Страница 22 из 27
С «мусульманским вопросом» и особенно с попытками культурной/ цивилизаторской ассимиляции мусульман непосредственно связана другая проблема – отношение к колонизаторам местного населения, степень отчужденности которого от имперской власти, особенно в первые годы после завоевания края, была чрезвычайно глубокой. Эта отчужденность едва ли могла быть преодолена так быстро, как того желали эксперты. Либеральная позиция части экспертного сообщества не стала доминантой в общей колониальной политике на юге Российской империи. Во всяком случае, «русский взгляд» на колонизуемое общество и русский «ориентализм» изучаются довольно активно, и здесь наработок намного больше[198], чем в сфере изучения встречного взгляда с Юга («Востока»). Это побуждает нас включить в настоящую статью вынужденно краткий обзор и анализ «взгляда колонизируемых» на «колонизаторов». Они по-разному понимали формы своего взаимодействия, воспринимая друг друга с точки зрения собственных культурных и/или религиозных традиций. В первую очередь это касается богословов из кругов так называемых традиционалистов-консервато-ров (к которым вполне можно отнести и Дукчи Ишана), крайне отрицательно воспринимавших «смешение с русскими/неверными». Особенности такого «взгляда с Юга (“Востока”)» можно обнаружить в произведениях местных традиционалистов-консерваторов, в том числе и в сочинении лидера Андижанского восстания Дукчи Ишана. Уместно остановиться и на взглядах тех местных авторов, кто осудил Дукчи Ишана, нарушившего «фетву мусульман с Белым царем».

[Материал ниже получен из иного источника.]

-- ==== Sys2Proof/Word.lean ====
section
/-! DEFINITION. The word types of the descriptor ring manager: what the spec treats as bits. -/

namespace Sys2Proof

/-- One byte of DMA-visible memory (20_memory.md R80). -/
abbrev Byte := BitVec 8

/-- A CSR, an epoch, a counter, a word of `imem` (10_state.md R47, R41, R36, R68). -/
abbrev Word := BitVec 32

/-- A physical address; also the handle of a receive buffer (10_state.md R28). -/
abbrev Addr := BitVec 64

/-- A packet handle, any 32-bit value (10_state.md R25). -/
abbrev Handle := BitVec 32

end Sys2Proof
end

В методологическом плане наиболее адекватным для разрешения поставленных проблем мне представляется «ситуационный подход», предложенный российским исследователем
Алексеем Миллером. В настоящей статье «ситуационный подход» позволяет преодолеть эссенциализм в оценках исторических феноменов и влияние распространенных сегодня национальных нарративов[199].

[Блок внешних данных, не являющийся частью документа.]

/-! ## Lifecycle -/

/-- `START` with `N` buffers to be had: the device reset and armed with `N` credits, the rings empty, each RX slot posted with
its buffer, the adapter enabled, the link started; counters and faults kept (45_lifecycle.md R220, R221, R222; the list of the
allocator's answers is log 3). -/
def Obligations.StartBringsUp : Prop :=
  ∀ (s : State) (bufs : List Addr) (rest : List (Option Addr)), Inv s → s.ctl.enabled = false → s.link.epoch ≠ 0xFFFFFFFF →
    bufs.length = s.par.n → s.env.allocIn = bufs.map some ++ rest → allFresh s.par s.env.live bufs →
    ∃ (m : List Host.Cell) (lv : List Addr),
      exec .start s = .next { s with
        tx := emptyTx s.par
        rx := { prod := 0, slot := bufs.map some, rrCons := 0 }
        poll := emptyPoller (startRaisesLink s.link s.csr)
        ctl := { s.ctl with txStalled := false, enabled := true }
        link := startedLink s.link
        csr := { startedCsrs s.link s.csr with devCtrlEn := true, mbTxProd := 0, mbRxProd := 0, mbRrCons := 0 }
        dev := armedDevice s.par
        env := { s.env with live := lv, allocIn := rest, allocCalls := s.env.allocCalls + s.par.n }
        mem := m
        port := { s.port with result := some ⟨.ok, 0⟩, events := s.port.events ++ startEvents s.link } } ∧
      (∀ b, b ∈ lv ↔ b ∈ bufs ∨ b ∈ s.env.live) ∧
      RingsPosted s.par bufs m ∧
      ∀ a, (∀ r ∈ s.par.regions, outside a r.1 r.2) → Memory.byteAt m a = Memory.byteAt s.mem a

/-- `START` when the allocator fails before all buffers are had: those taken are given back in order, `OutOfBuffers` is
answered, and the block state is exactly as before (45_lifecycle.md R220; log 3). -/
def Obligations.StartFailsClean : Prop :=
  ∀ (s : State) (bufs : List Addr) (rest : List (Option Addr)), s.ctl.enabled = false → bufs.length < s.par.n →
    1 ≤ s.par.bufcap → s.env.allocIn = bufs.map some ++ none :: rest → allFresh s.par s.env.live bufs →
    exec .start s = .next { s with
      env := { s.env with allocIn := rest, allocCalls := s.env.allocCalls + bufs.length + 1 }
      port := { s.port with result := some ⟨.outOfBuffers, 0⟩, events := s.port.events ++ bufs.map .bufFree } }

/-- `STOP`: new epoch, link down, device inactive; what the status block reports done is completed, the rest failed, every
receive buffer freed, the rings zeroed, the adapter disabled. The status block keeps its bytes (45_lifecycle.md R225, R227). -/
def Obligations.StopQuiesces : Prop :=
  ∀ (s : State) (c : Nat), Inv s → s.ctl.enabled = true → s.link.epoch ≠ 0xFFFFFFFF →
    c = (if (s.memRead s.par.sbBase 2 % s.par.n + s.par.n - s.tx.cons) % s.par.n ≤ s.par.n - s.tx.free
         then (s.memRead s.par.sbBase 2 % s.par.n + s.par.n - s.tx.cons) % s.par.n else 0) →
    ∃ (m : List Host.Cell) (lv : List Addr),
      exec .stop s = .next { s with
        tx := emptyTx s.par
        rx := { prod := 0, slot := List.replicate s.par.n none, rrCons := 0 }
        poll := emptyPoller false
        ctl := { s.ctl with txStalled := false, enabled := false }
        link := { downedLink s.link with epoch := s.link.epoch + 1 }
        csr := { s.csr with devCtrlEn := false, macMode := 0 }
        dev := { s.dev with active := false }
        env := { s.env with live := lv }
        mem := m
        port := { s.port with
          result := some ⟨.ok, 0⟩
          events := s.port.events ++ downEvents s.link (s.link.epoch + 1) ++ owedEvents s .txDone s.tx.cons c ++
            (if 0 < c ∧ s.ctl.txStalled = true then [.resume] else []) ++
            owedEvents s .txFailed (s.tx.cons + c) (s.par.n - s.tx.free - c) ++ (slotBuffers s).map .bufFree } } ∧
      (∀ b, b ∈ lv ↔ b ∈ s.env.live ∧ b ∉ slotBuffers s) ∧
      (∀ i, i < s.par.n → Memory.readLE m (txDescAddr s.par i) 16 = 0 ∧ Memory.readLE m (rxDescAddr s.par i) 16 = 0 ∧
        Memory.readLE m (rrDescAddr s.par i) 8 = 0) ∧
      ∀ a, outside a s.par.txBase (16 * s.par.n) → outside a s.par.rxBase (16 * s.par.n) →
        outside a s.par.rrBase (8 * s.par.n) → Memory.byteAt m a = Memory.byteAt s.mem a

/-- `ADPRESET`: every packet in flight failed, the device reset and armed again, the rings empty, the same buffers posted again,
the link restarted; the buffers, the counters and `enabled` are kept (45_lifecycle.md R226, R229 P27). -/
def Obligations.AdapterResetRestarts : Prop :=
  ∀ s : State, Inv s → s.ctl.enabled = true → s.link.epoch ≠ 0xFFFFFFFF →
    ∃ m : List Host.Cell,
      exec .adpreset s = .next { s with
        tx := emptyTx s.par
        rx := { s.rx with prod := 0, rrCons := 0 }
        poll := emptyPoller (startRaisesLink s.link s.csr)
        ctl := { s.ctl with txStalled := false }
        link := startedLink (downedLink s.link)
        csr := { startedCsrs s.link { s.csr with macMode := 0 } with devCtrlEn := true, mbTxProd := 0, mbRxProd := 0, mbRrCons := 0 }
        dev := armedDevice s.par
        mem := m
        port := { s.port with
          result := some ⟨.ok, 0⟩
          events := s.port.events ++ downEvents s.link s.link.epoch ++
            owedEvents s .txFailed s.tx.cons (s.par.n - s.tx.free) ++ startEvents s.link } } ∧
      RingsPosted s.par (slotBuffers s) m ∧
      ∀ a, (∀ r ∈ s.par.regions, outside a r.1 r.2) → Memory.byteAt m a = Memory.byteAt s.mem a

/-! ## The environment's steps -/

/-- `DEVTX k` exists exactly when the device is active and `1 <= k <= dev_tx_pending`, and then only moves the device's cursor
and count (46_environment_agents.md R239). That a step which does not exist (R235) is the fault `noSuchStep` is the model's choice,
log 7. -/
def Obligations.DevtxConsumes : Prop :=
  ∀ (s : State) (k : BitVec 8),
    (s.dev.active = true ∧ 1 ≤ k.toNat ∧ k.toNat ≤ s.dev.txPending →
      exec (.devtx k) s = .next { s with
        dev := { s.dev with txCons := (s.dev.txCons + k.toNat) % s.par.n, txPending := s.dev.txPending - k.toNat } }) ∧
    (¬ (s.dev.active = true ∧ 1 ≤ k.toNat ∧ k.toNat ≤ s.dev.txPending) → exec (.devtx k) s = .fault .noSuchStep)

«Тайный заговор… обласканных русской властью мусульман»
В большинстве выступлений недовольных масс в Туркестане периода колонизации прямые политические требования были достаточно редким явлением. Однако восстание под предводительством Дукчи Ишана, конечно же, носило политический характер, хотя его участники руководствовались разными соображениями. В то же время местные народы и особенно интеллигенция (включая Бухарское и Хорезмское ханства) могли делать и вполне осознанный политический выбор, в том числе и очевидно антиколониальный[200]. Наибольшую активность в этом смысле проявили разного рода реформаторы, особенно (условно) левые – джадиды, и позже, в ходе двух последних русских революций, их оппоненты, т. н. «кадимисты»[201].

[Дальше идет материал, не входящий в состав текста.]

-- ==== Sys2Proof/Tests/Slice0.lean ====
section
/-! SUPPORT. Tests of the model against 95_test_vectors.md and hand calculation from the rules, ill-formed terms for each
well-formedness check, and for each obligation with hypotheses a concrete state and operands that meet them. -/

namespace Sys2Proof.Tests

set_option Elab.async false

open Sys2Proof.Machine

/-! ## Well-formedness refuses ill-formed terms -/

/-- 256 segments do not fit the 8-bit field `nseg`, 255 do (30_encoding.md R113). -/
theorem test_wellformed_segment_count :
    segCountOk (List.replicate 256 ⟨0, 1⟩) = false ∧ segCountOk (List.replicate 255 ⟨0, 1⟩) = true := by
  decide +kernel

theorem test_wellformed_refuses_txpost (csum : Bool) (h : Handle) :
    (Instr.txpost csum h (List.replicate 256 ⟨0, 1⟩)).wellFormed = false := test_wellformed_segment_count.1

theorem test_wellformed_refuses_submit (csum : Bool) (h : Handle) :
    (Instr.submit csum h (List.replicate 256 ⟨0, 1⟩)).wellFormed = false := test_wellformed_segment_count.1

/-- A PHY status with bit 5 set has no encoding (30_encoding.md R113). -/
theorem test_wellformed_refuses_physet : (Instr.physet 0x20).wellFormed = false ∧ (Instr.physet 0xDB).wellFormed = true := by
  decide

/-! ## Decoding the words of 95_test_vectors.md section 3.1 -/

/-- A request on the host port. -/
def hostWord (cmd : BitVec 32) (d : BitVec 64) : Request := ⟨.host, cmd, d, []⟩

theorem test_decode_rdreg : decode (hostWord 0x01000034 0) = some (.rdreg 0x34) := by decide
theorem test_decode_wrreg : decode (hostWord 0x02000040 0xFF) = some (.wrreg 0x40 0xFF) := by decide
theorem test_decode_rdind : decode (hostWord 0x03000000 0x10) = some (.rdind 0x10) := by decide
theorem test_decode_wrind : decode (hostWord 0x04000000 0x0000123400000010) = some (.wrind 0x10 0x1234) := by decide
theorem test_decode_doorbell : decode (hostWord 0x05000080 5) = some (.doorbell 0x80 5) := by decide
theorem test_decode_setbit : decode (hostWord 0x06000044 2) = some (.setbit 0x44 2) := by decide
theorem test_decode_clrbit : decode (hostWord 0x0700004C 0x18) = some (.clrbit 0x4C 0x18) := by decide
theorem test_decode_txpost :
    decode ⟨.host, 0x10020001, 0xA1, [0x00000000000310000064, 0x000000000003200000C8]⟩ =
      some (.txpost true 0xA1 [⟨0x31000, 100⟩, ⟨0x32000, 200⟩]) := by decide
theorem test_decode_txreclaim : decode (hostWord 0x11000003 0) = some (.txreclaim 3) := by decide
theorem test_decode_rxpost : decode (hostWord 0x12000002 0x40000) = some (.rxpost 2 0x40000) := by decide
theorem test_decode_rrdrain : decode (hostWord 0x13000001 0) = some (.rrdrain 1) := by decide
theorem test_decode_rxrefill : decode (hostWord 0x14000005 0) = some (.rxrefill 5) := by decide
theorem test_decode_onint : decode (hostWord 0x20000000 0) = some .onint := by decide
theorem test_decode_wdtick : decode (hostWord 0x21000000 0) = some .wdtick := by decide
theorem test_decode_submit :
    decode ⟨.host, 0x30020000, 0xF0, [0x00000000000310000064, 0x000000000003200000C8]⟩ =
      some (.submit false 0xF0 [⟨0x31000, 100⟩, ⟨0x32000, 200⟩]) := by decide
theorem test_decode_lnkauto : decode (hostWord 0x4000007E 0) = some (.lnkauto 1 0x3E) := by decide
theorem test_decode_lnkforce : decode (hostWord 0x41000006 0) = some (.lnkforce true 2) := by decide
theorem test_decode_resdone : decode (hostWord 0x42000000 1) = some (.resdone 1) := by decide
theorem test_decode_start : decode (hostWord 0x50000000 0) = some .start := by decide
theorem test_decode_stop : decode (hostWord 0x51000000 0) = some .stop := by decide
theorem test_decode_adpreset : decode (hostWord 0x52000000 0) = some .adpreset := by decide
theorem test_decode_devtx : decode ⟨.device, 0x60030000, 0, []⟩ = some (.devtx 3) := by decide
theorem test_decode_devrx : decode ⟨.device, 0x610C0064, 0, []⟩ = some (.devrx 3 0 100) := by decide
theorem test_decode_devsb : decode ⟨.device, 0x62000000, 0, []⟩ = some .devsb := by decide
theorem test_decode_physet : decode ⟨.phy, 0x630000DB, 0, []⟩ = some (.physet 0xDB) := by decide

До Андижанского восстания политика колониальной администрации в «мусульманском вопросе» была ориентирована на отказ от прямого вмешательства «в духовные дела магометан». Эта линия, позднее охарактеризованная как «политика игнорирования деятельности мусульманских духовно-образовательных учреждений», сформировалась при первом генерал-губернаторе Туркестана К. П. фон Кауфмане (1867–1882). Позиция Кауфмана трактовалась в том смысле, что он надеялся на естественное и постепенное отмирание мусульманских институтов как «нерациональных». Оценки кауфманской политики игнорирования, данные в свое время М.А. Терентьевым, Н.П. Остроумовым, а затем повторенные В.В. Бартольдом[202], исходили из того, что Кауфман пытался таким образом придать некоторую секулярность повседневной жизни местных мусульман[203]. Однако прямых доказательств стремления Кауфмана к «секуляризации» пока еще никто не привел. Скорее всего, будучи трезвым и прагматичным политиком, он руководствовался более актуальными на то время целями «замирения и устроения края», не ставя других перспективных задач.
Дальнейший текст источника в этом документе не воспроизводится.